Olga Frycz skrytykowana w sieci. Poszło o opiekunkę do dzieci

Olga Frycz po raz ostatni pojawiła się na ekranie w 2020 roku. Od tamtej pory udziela się głównie w mediach społecznościowych. Ostatni post byłej aktorki podzielił internautów. Frycz nie pozostawiła zaczepek bez odpowiedzi.

Olga Frycz: Kariera

Olga Frycz urodziła się 23 października 1986 w Krakowie. Jest córką Jana Frycza. Na wielkim ekranie zadebiutowała w 1996 roku w filmie "Gry uliczne". Aktorka w swojej karierze była trzykrotnie nominowana do Orłów za drugoplanowe role kobiece w filmach "Weiser" i "Boże skrawki" oraz za pierwszoplanową w filmie "Wszystko, co kocham".

Zyskała sporą popularność dzięki roli w serii "Dom nad rozlewiskiem", gdzie zagrała Marysię Jantar, córkę Gosi. Występowała także w serialu "M jak miłość" jako Ala Zduńska. Po raz ostatni pojawiła się na ekranie w serialu "Archiwista" w 2020 roku.

Reklama

Olga Frycz wdała się w dyskusje z internautami

Zyskała sławę, zagrała w popularnych produkcjach i... zniknęła z ekranów! Obecnie zajmuje się m.in. pisaniem książek dla dzieci. Aktywnie działa również na Instagramie. Jej profil śledzi prawie 350 tyś. osób. Podejmuje się współprac z różnymi markami, które promuje na koncie. Na profilu można znaleźć także polecenia książkowe byłej już aktorki. Na jej profilu można znaleźć również wiele zdjęć z dziećmi. Frycz stara się jednak nie pokazywać twarzy córek. 

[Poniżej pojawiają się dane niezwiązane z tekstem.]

-- ==== Sys2Proof/Machine/State.lean ====
section
/-! DEFINITION. The state of the NH3120 as plain data: every register, table, list, counter and pin the spec names, the
queue of commands, and State.reset. -/

namespace Sys2Proof.Machine

/-! ## Named values (R184's value codes) -/

/-- Front transaction classes (R1). -/
inductive FrontClass
  | read | write | trim | flush | control
deriving DecidableEq, Repr

/-- Completion statuses of front transactions (R4). -/
inductive Status
  | ok | malformed | outOfRange | locked | rangeBusy | mediaError | linkTimeout | retry | aborted
deriving DecidableEq, Repr

/-- Response statuses (R175). -/
inductive RespStatus
  | done | denied | exhausted | disabled | notPermitted | frozen | badRequest | rangeBusy | slotsExhausted
  | tableFull | alreadySet | noTicket | notCancellable
deriving DecidableEq, Repr

/-- Lock states (R34). -/
inductive LockState
  | locked | readOnly | opened
deriving DecidableEq, Repr

/-- Conditions (R37). -/
inductive Condition
  | steady | migrating | draining | purging
deriving DecidableEq, Repr

/-- Read styles (R36). -/
inductive ReadStyle
  | refuse | blank
deriving DecidableEq, Repr

/-- Lane policies (R16). -/
inductive LanePolicy
  | yielding | holding
deriving DecidableEq, Repr

/-- Fill patterns (R120, R128). -/
inductive Pattern
  | zeros | ones | random
deriving DecidableEq, Repr

/-- Grant accesses (R62). -/
inductive Access
  | read | readWrite
deriving DecidableEq, Repr

/-- Credential states (R63). -/
inductive CredState
  | empty | set | exhausted | disabled
deriving DecidableEq, Repr

/-- Causes of a lock (R74). -/
inductive LockCause
  | request | idle | sleep | tamper
deriving DecidableEq, Repr

/-- Theft causes (R113, R167). -/
inductive TheftCause
  | none | strikes | lockedStarts | tamper
deriving DecidableEq, Repr

/-- Triggers of a tamper line (R158). -/
inductive Trigger
  | onAssert | onRelease | both
deriving DecidableEq, Repr

/-- Actions of a tamper line (R158). -/
inductive Action
  | ignore | log | lock | wipe
deriving DecidableEq, Repr

/-- Power states (R168). -/
inductive PowerState
  | active | idle | doze | sleep
deriving DecidableEq, Repr

/-- The operation in progress of the power controller (R168). -/
inductive PowerOp
  | noOp | wakeDoze | sleepEntry | wakeSleep
deriving DecidableEq, Repr

/-- Which start-up it is (R178, R183). -/
inductive StartCause
  | powerOn | restart
deriving DecidableEq, Repr

/-- Job kinds (R120). -/
inductive JobKind
  | rekey | purge
deriving DecidableEq, Repr

/-- Job states (R122). -/
inductive JobState
  | queued | running | preempted | paused | stalled | done | cancelled | failed
deriving DecidableEq, Repr

/-- Pause causes (R120). -/
inductive PauseCause
  | request | locked | power
deriving DecidableEq, Repr

/-- Pending actions (R120). -/
inductive PendingAction
  | noAction | pause | cancel
deriving DecidableEq, Repr

/-- Stall causes (R130). -/
inductive StallCause
  | damageFull | mediaError | linkTimeout
deriving DecidableEq, Repr

/-- Causes of a cancellation (R184). -/
inductive CancelCause
  | wipe | theft | request
deriving DecidableEq, Repr

/-- The kinds of journal entries (R184). -/
inductive Kind
  | startUp | recovered | unlocked | unlockDenied | credExhausted | locked | wipeCommitted | wipeDone | theftWipe
  | tamper | tamperBlocked | sweepDone | sweepStalled | sweepCancelled | sweepDropped | damageRecorded
  | mediaTimeout | configChanged | powerStep
deriving DecidableEq, Repr

/-! ## Spans, ranges, slots, credentials -/

/-- A span of blocks [start, start + len). -/
structure Run where
  start : Nat
  len   : Nat
deriving DecidableEq, Repr

/-- The five flags of a range entry (R25). -/
structure Flags where
  style          : ReadStyle
  lockOnSleep    : Bool
  idleRelock     : Bool
  wipeOnTheft    : Bool
  recoveryBarred : Bool
deriving DecidableEq, Repr

/-- The volatile view of a migration record (R28, R139). The next stored key and the staged record stand in the store. -/
structure MigRec where
  w         : Nat
  nextSlot  : Option SlotIx
  fence     : Option Run
  job       : Option JobNo
  level     : Nat
  policy    : LanePolicy
  chunkSize : Nat
deriving DecidableEq, Repr

/-- One entry of the range table (R25). `finishing` is the model's own mark that the store writes of the finish of the
entry's drain have been issued (R111). -/
structure RangeEntry where
  active    : Bool
  start     : Nat
  len       : Nat
  lock      : LockState
  cond      : Condition
  slot      : Option SlotIx
  mig       : Option MigRec
  gen       : Gen
  flags     : Flags
  finishing : Bool
deriving DecidableEq, Repr

/-- States of a key slot (R48). -/
inductive SlotState
  | empty | loaded | pendingZero
deriving DecidableEq, Repr

/-- Roles of a media slot (R51). -/
inductive Role
  | current | next
deriving DecidableEq, Repr

/-- One key slot (R48). -/
structure Slot where
  state : SlotState
  key   : Option Key
  owner : Option (RangeIx × Gen)
  role  : Option Role
  held  : Bool
  count : Nat
deriving DecidableEq, Repr

/-- A grant (R62). -/
structure Grant where
  range  : RangeIx
  access : Access
deriving DecidableEq, Repr

/-- One credential record (R62). -/
structure Cred where
  state    : CredState
  verifier : Option Secret
  budget   : Nat
  tries    : Nat
  grants   : List Grant
deriving DecidableEq, Repr

/-- The configuration of a tamper line (R158). -/
structure LineConfig where
  trigger  : Trigger
  action   : Action
  blocking : Option TamperLine
deriving DecidableEq, Repr

/-- The theft policy (R165). Acknowledge acts in the THEFT.SET that carries it (R166), and the factory policy names none: it is no
part of what is kept (DESIGN CHOICE, log entry 19). -/
structure TheftPolicy where
  strikeLimit   : Nat
  threshold     : Nat
  purge         : Option Pattern
  caseLine      : LineConfig
  bayLine       : LineConfig
  serviceLine   : LineConfig
  relockMinutes : Nat
deriving DecidableEq, Repr

/-- The device record (R182). -/
structure Device where
  systemKey    : Option Key
  ceiling      : Nat
  pbwLen       : Nat
  pbwEnabled   : Bool
  policy       : TheftPolicy
  idle         : Nat
  doze         : Nat
  strikes      : Nat
  lockedStarts : Nat
  lastCause    : TheftCause
deriving DecidableEq, Repr

/-- A purge option (R103, R109). -/
structure PurgeOpt where
  level   : Nat
  policy  : LanePolicy
  pattern : Pattern
deriving DecidableEq, Repr

/-- An entry of the wipe intent list (R109). -/
structure Intent where
  range  : RangeIx
  gen    : Gen
  purge  : Option PurgeOpt
  stored : Bool
deriving DecidableEq, Repr

/-- An entry of the damaged list (R145). -/
structure Damage where
  range : RangeIx
  lba   : Nat
deriving DecidableEq, Repr

/-! ## Events -/

/-- Edge directions of a tamper line (R157). -/
inductive Edge
  | assert | release
deriving DecidableEq, Repr

/-- The detail of a journal entry (R184). -/
inductive Detail
  | none
  | startUp (c : StartCause)
  | recovered (start : Nat) (failed : Bool)
  | lock (l : LockState)
  | code (c : BitVec 16)
  | lockCause (c : LockCause)
  | gen (g : Gen)
  | theft (c : TheftCause)
  | tamper (line : TamperLine) (edge : Edge)
  | blocked (line : TamperLine) (edge : Edge) (blocker : TamperLine)
  | sweepDone (failed : Bool)
  | stall (c : StallCause)
  | cancelled (c : CancelCause)
  | lba (n : Nat)
  | mediaTag (t : MediaTag)
  | power (p : PowerState)
deriving DecidableEq, Repr

/-- An event handed to the journal (R178). -/
structure Event where
  kind   : Kind
  range  : Option RangeIx := none
  cred   : Option CredIx := none
  job    : Option JobNo := none
  detail : Detail := .none
deriving DecidableEq, Repr

/-! ## Persistent records (R45, R139, R182) -/

/-- The staged record (R139). -/
structure Staged where
  range : RangeIx
  start : Nat
  len   : Nat
  runs  : List Run
deriving DecidableEq, Repr

/-- The persistent part of a migration record (R139). -/
structure StoredMig where
  nextKey   : Key
  w         : Nat
  level     : Nat
  policy    : LanePolicy
  chunkSize : Nat
  staged    : Option Staged
deriving DecidableEq, Repr

/-- A purge checkpoint (R128): the position, and the job's level, lane policy and pattern. -/
structure PurgeCkpt where
  lba : Nat
  opt : PurgeOpt
deriving DecidableEq, Repr

/-- A persistent range record (R45). -/
structure RangeRecord where
  active : Bool
  start  : Nat
  len    : Nat
  flags  : Flags
  gen    : Gen
  key    : Option Key
  cond   : Condition
  mig    : Option StoredMig
  purge  : Option PurgeCkpt
deriving DecidableEq, Repr

/-- A persistent credential record (R62); its state is EMPTY, SET or DISABLED. -/
structure CredRecord where
  state    : CredState
  verifier : Option Secret
  budget   : Nat
  grants   : List Grant
deriving DecidableEq, Repr

/-- The persistent store (R182). -/
structure Store where
  device  : Device
  ranges  : Vector RangeRecord 16
  creds   : Vector CredRecord 8
  intents : List Intent
  damaged : List Damage
deriving DecidableEq, Repr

Helena jest owocem jej związku z Grzegorzem Sobieszkiem, z którym gwiazda rozstała się niedługo po narodzinach córeczki. Gdy poinformowała o drugiej ciąży, nie była już z ojcem dziecka, decydując się na samotne macierzyństwo. Byłej aktorce w codziennej opiece pomaga m.in. opiekunka. "Taaak. Oczywiście, że mam. Mam cudowną Tatianę, która pomaga mi przy dzieciach i w domu generalnie. Przychodzi od pn-pt, czasem w weekendy, jak jest taka potrzeba. Baaardzo, bardzo mi pomaga. Często zresztą o niej wspominam tutaj na IG, to nie jest jakaś tajemnica. Tatiana pomaga mi od kilku lat, ale tak na stałe jest z nami, od kiedy urodziła się Zosia" - napisała kiedyś na Instagramie. 

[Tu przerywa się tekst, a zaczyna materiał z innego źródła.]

-- ==== Sys2Proof/Machine/Ops.lean ====
section
/-! DEFINITION. The named operations over the tables, the journal, the store, the key slots and the completions. -/

namespace Sys2Proof.Machine

/-! ## Table updates -/

/-- Change one range entry. -/
def modRange (s : State) (r : RangeIx) (f : RangeEntry → RangeEntry) : State :=
  { s with ranges := s.ranges.set r (f s.ranges[r]) }

/-- Change one key slot. -/
def modSlot (s : State) (i : SlotIx) (f : Slot → Slot) : State :=
  { s with slots := s.slots.set i (f s.slots[i]) }

/-- Change one credential. -/
def modCred (s : State) (c : CredIx) (f : Cred → Cred) : State :=
  { s with creds := s.creds.set c (f s.creds[c]) }

/-- Put a transaction in the front tag table, or take it out. -/
def setTxn (s : State) (t : FrontTag) (x : Option Txn) : State :=
  { s with front := { s.front with tags := s.front.tags.set t x } }

/-- Move a transaction to a stage. -/
def setStage (s : State) (t : FrontTag) (st : Stage) : State :=
  match s.front.tags[t] with
  | some x => setTxn s t (some { x with stage := st })
  | none => s

/-- Put an entry in the job table. -/
def setJob (s : State) (j : JobNo) (e : JobEntry) : State :=
  { s with sweep := { s.sweep with jobs := s.sweep.jobs.set j e } }

/-- Change the job of an entry, if it holds one. -/
def modJob (s : State) (j : JobNo) (f : Job → Job) : State :=
  match jobAt s j with
  | some b => setJob s j (.job (f b))
  | none => s

/-- Change the state of a lane. -/
def setLane (s : State) (l : LaneIx) (x : Lane) : State :=
  { s with arb := { s.arb with lanes := s.arb.lanes.set l x } }

/-- Change the state of a media tag. -/
def setTag (s : State) (t : MediaTag) (x : TagState) : State :=
  { s with media := { s.media with tags := s.media.tags.set t x } }

/-- A request joins the list of requests waiting for a media tag (R19). -/
def askTag (s : State) (q : MediaReq) : State :=
  { s with media := { s.media with waiting := s.media.waiting ++ [q] } }

/-- Change the segments. -/
def setSegs (s : State) (l : List Segment) : State := { s with front := { s.front with segs := l } }

/-- The segment of a number. -/
def segOf (s : State) (id : Nat) : Option Segment := s.front.segs.find? (fun g => g.id = id)

/-- Change one segment. -/
def modSeg (s : State) (id : Nat) (f : Segment → Segment) : State :=
  setSegs s (s.front.segs.map (fun g => if g.id = id then f g else g))

/-- Change the device record in force. -/
def modDev (s : State) (f : Device → Device) : State := { s with dev := f s.dev }

/-- Change the chunk in motion. -/
def setChunk (s : State) (c : Option Chunk) : State := { s with sweep := { s.sweep with chunk := c } }

/-! ## Journal -/

/-- Record an event at the tail of the ring (R178): nothing for a masked kind; the oldest entry goes, and gap pending is
set, when the ring holds 32. -/
def journalRecord (j : Journal) (e : Event) : Journal :=
  if masked j.mask e.kind then j
  else if j.ring.length < 32 then
    { j with ring := j.ring ++ [JEntry.mk j.nextSeq e], nextSeq := j.nextSeq + 1 }
  else
    { j with ring := (j.ring ++ [JEntry.mk j.nextSeq e]).drop (j.ring.length - 31), nextSeq := j.nextSeq + 1, gapPending := true }

/-- Raise an event (R178); during start-up it is kept for the journal until START_UP has been recorded. -/
def raise (s : State) (e : Event) : State :=
  match s.startUp with
  | some u => { s with startUp := some { u with deferred := u.deferred ++ [e] } }
  | none => { s with journal := journalRecord s.journal e }

/-- Raise events in order. -/
def raiseAll (s : State) (l : List Event) : State := l.foldl raise s

/-! ## Completions -/

/-- Send a completion, with ATTENTION as the ring stands (R4, R180). -/
def send (s : State) (t : FrontTag) (st : Status) (data : List Block) (resp : Option Response) : State :=
  { s with front := { s.front with sent := s.front.sent ++ [⟨t, st, attention s, data, resp⟩] } }

/-- Complete a transaction: send its completion and free its tag (R4). -/
def complete (s : State) (t : FrontTag) (st : Status) (data : List Block) (resp : Option Response) : State :=
  setTxn (send s t st data resp) t none

/-! ## Store (R182) -/

/-- Issue the writes of one block, one after another: the first joins the store's queue, the others follow on its
completion. -/
def issue (s : State) : List (StoreOp × Done) → State
  | [] => s
  | x :: rest => { s with writes := s.writes ++ [⟨x.1, x.2, rest⟩] }

/-- A device record with a patch's fields. -/
def patchDevice (d : Device) (p : DevPatch) : Device :=
  { systemKey := p.systemKey <|> d.systemKey
    ceiling := p.ceiling.getD d.ceiling
    pbwLen := (p.pbw.map (·.1)).getD d.pbwLen
    pbwEnabled := (p.pbw.map (·.2)).getD d.pbwEnabled
    policy := p.policy.getD d.policy
    idle := (p.intervals.map (·.1)).getD d.idle
    doze := (p.intervals.map (·.2)).getD d.doze
    strikes := p.strikes.getD d.strikes
    lockedStarts := p.lockedStarts.getD d.lockedStarts
    lastCause := p.lastCause.getD d.lastCause }

/-- Change one stored range record. -/
def modRecord (st : Store) (r : RangeIx) (f : RangeRecord → RangeRecord) : Store :=
  { st with ranges := st.ranges.set r (f st.ranges[r]) }

/-- Change a stored range record that is ACTIVE. A FREE record holds its generation alone, and a write that was issued
before RANGE.DELETE freed it leaves it so (R25, R43; log entry 41). -/
def modActive (st : Store) (r : RangeIx) (f : RangeRecord → RangeRecord) : Store :=
  modRecord st r (fun x => if x.active then f x else x)

/-- The stored migration record with W and no staged record (R148). -/
def checkpointRecord (w : Nat) (x : RangeRecord) : RangeRecord :=
  { x with mig := x.mig.map (fun m => { m with w := w, staged := none }) }

/-- The record of the completing store (R151). -/
def completedRecord (x : RangeRecord) : RangeRecord :=
  match x.mig with
  | some m => { x with key := some m.nextKey, gen := x.gen + 1, cond := .steady, mig := none }
  | none => x

/-- The intent list after a write of it: entries removed, purge options dropped, entries added. -/
def editIntents (l : List Intent) (remove drop : List RangeIx) (add : List Intent) : List Intent :=
  ((l.filter (fun e => !remove.contains e.range)).map
    (fun e => if drop.contains e.range then { e with purge := none } else e)) ++ add

/-- Whether the intent list in force added its entry of range `q` after that of range `r` (R109). -/
def addedAfter (list : List Intent) (r q : RangeIx) : Bool :=
  ((list.dropWhile (fun e => e.range ≠ r)).drop 1).any (fun e => e.range = q)

/-- A stored intent list with an entry that a write brings. The list keeps the order in which the entries were added (R109), and
the write of an entry added later may complete first: the new entry stands in front of those. -/
def placeIntent (list l : List Intent) (e : Intent) : List Intent :=
  l.takeWhile (fun x => !addedAfter list e.range x.range) ++ e :: l.dropWhile (fun x => !addedAfter list e.range x.range)

/-- The damaged list without some entries and with new ones (R145). -/
def editDamaged (l remove add : List Damage) : List Damage := l.filter (fun d => !remove.contains d) ++ add

/-- The effect of a write on the store (R182). A completing store on a range that has become DRAINING is a plain
checkpoint (R153), an entry of the intent list takes the place that its order of adding gives it (R109), and no intent is stored
for a range that RANGE.DELETE has freed (R25; log entry 41). -/
def applyOp (s : State) (op : StoreOp) : Store :=
  let st := s.store
  match op with
  | .device p => { st with device := patchDevice st.device p }
  | .rangeDefine r start len flags gen key =>
    modRecord st r (fun _ => ⟨true, start, len, flags, gen, some key, .steady, none, none⟩)
  | .rangeFree r => modRecord st r (fun x => { freeRecord with gen := x.gen })
  | .rangeFlags r flags => modActive st r (fun x => { x with flags := flags })
  | .rangeMigrate r m => modActive st r (fun x => { x with cond := .migrating, mig := some m })
  | .rangeStaged r g =>
    modActive st r (fun x => { x with mig := x.mig.map (fun m => { m with staged := some g }) })
  | .rangeCheckpoint r w => modActive st r (checkpointRecord w)
  | .rangeUnstage r =>
    modActive st r (fun x => { x with mig := x.mig.map (fun m => { m with staged := none }) })
  | .rangeComplete r w =>
    modActive st r (if s.ranges[r].cond = .draining then checkpointRecord w else completedRecord)
  | .rangeDrained r gen key purge =>
    modActive st r (fun x =>
      { x with gen := gen, key := some key, mig := none
               cond := if purge.isSome then .purging else .steady
               purge := purge.map (fun o => ⟨rangeStart s r, o⟩) })
  | .rangePurge r c => modActive st r (fun x => { x with purge := some c })
  | .rangeSteady r => modActive st r (fun x => { x with cond := .steady, purge := none })
  | .cred c rec => { st with creds := st.creds.set c rec }
  | .intents remove drop add =>
    let brought := (add.filter (fun e => s.ranges[e.range].active)).map (fun e => { e with stored := true })
    { st with intents := brought.foldl (placeIntent s.intents) (editIntents st.intents remove drop []) }
  | .damaged remove add => { st with damaged := editDamaged st.damaged remove add }
  | .damagedRange r => { st with damaged := st.damaged.filter (fun d => d.range ≠ r) }

/-- The stored form of a credential: EXHAUSTED is stored as SET (R63). -/
def credRecord (c : Cred) : CredRecord :=
  ⟨if c.state = .exhausted then .set else c.state, c.verifier, c.budget, c.grants⟩

/-- Take a new key: a free value (log entry 9). -/
def takeKey (s : State) : Key × State := (Config.newKey s.fresh, { s with fresh := s.fresh + 1 })

/-! ## Key slots (chapter 3) -/

/-- The EMPTY media slots, lowest first (R52). -/
def emptyMediaSlots (s : State) : List SlotIx := mediaSlots.filter (fun i => s.slots[i].state = .empty)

Niedawno opublikowała post, który wzbudził zamieszanie w sieci. Frycz w żartobliwym stylu "pożaliła" się, że opiekunka Tatiana pochorowała się i musi obyć się bez jej pomocy. "Tatiana zadzwoniła z Ukrainy i powiedziała, że jest chora. Mówię, nie przejmuj się, wracaaaaj, proszeeeeeeeeeeeeeee, zrobię Ci herbatkę, moje córki Cię wyleczą zestawem lekarskim i dobrą energią... Nie przekonałam jej. Exciting week is coming" - można przeczytać.

Nie wszystkim się to spodobało. "Wyobrażacie sobie, że informujecie swojego pracodawcę, że nie przyjdziecie do pracy, bo jesteście chorzy, o on na to: 'Ejjj, no nieeee, przyjdź... zrobię ci mocnej kawy postawi cię na nogi i możesz zasuwać dalej'", "Pewnie nie chciała Was pozarażać :) ja tam się zawsze cieszę, że ktoś ma możliwość mieć pomoc przy bąbelkach i 'nie zgrywa matki Polki'" - można przeczytać w komentarzach.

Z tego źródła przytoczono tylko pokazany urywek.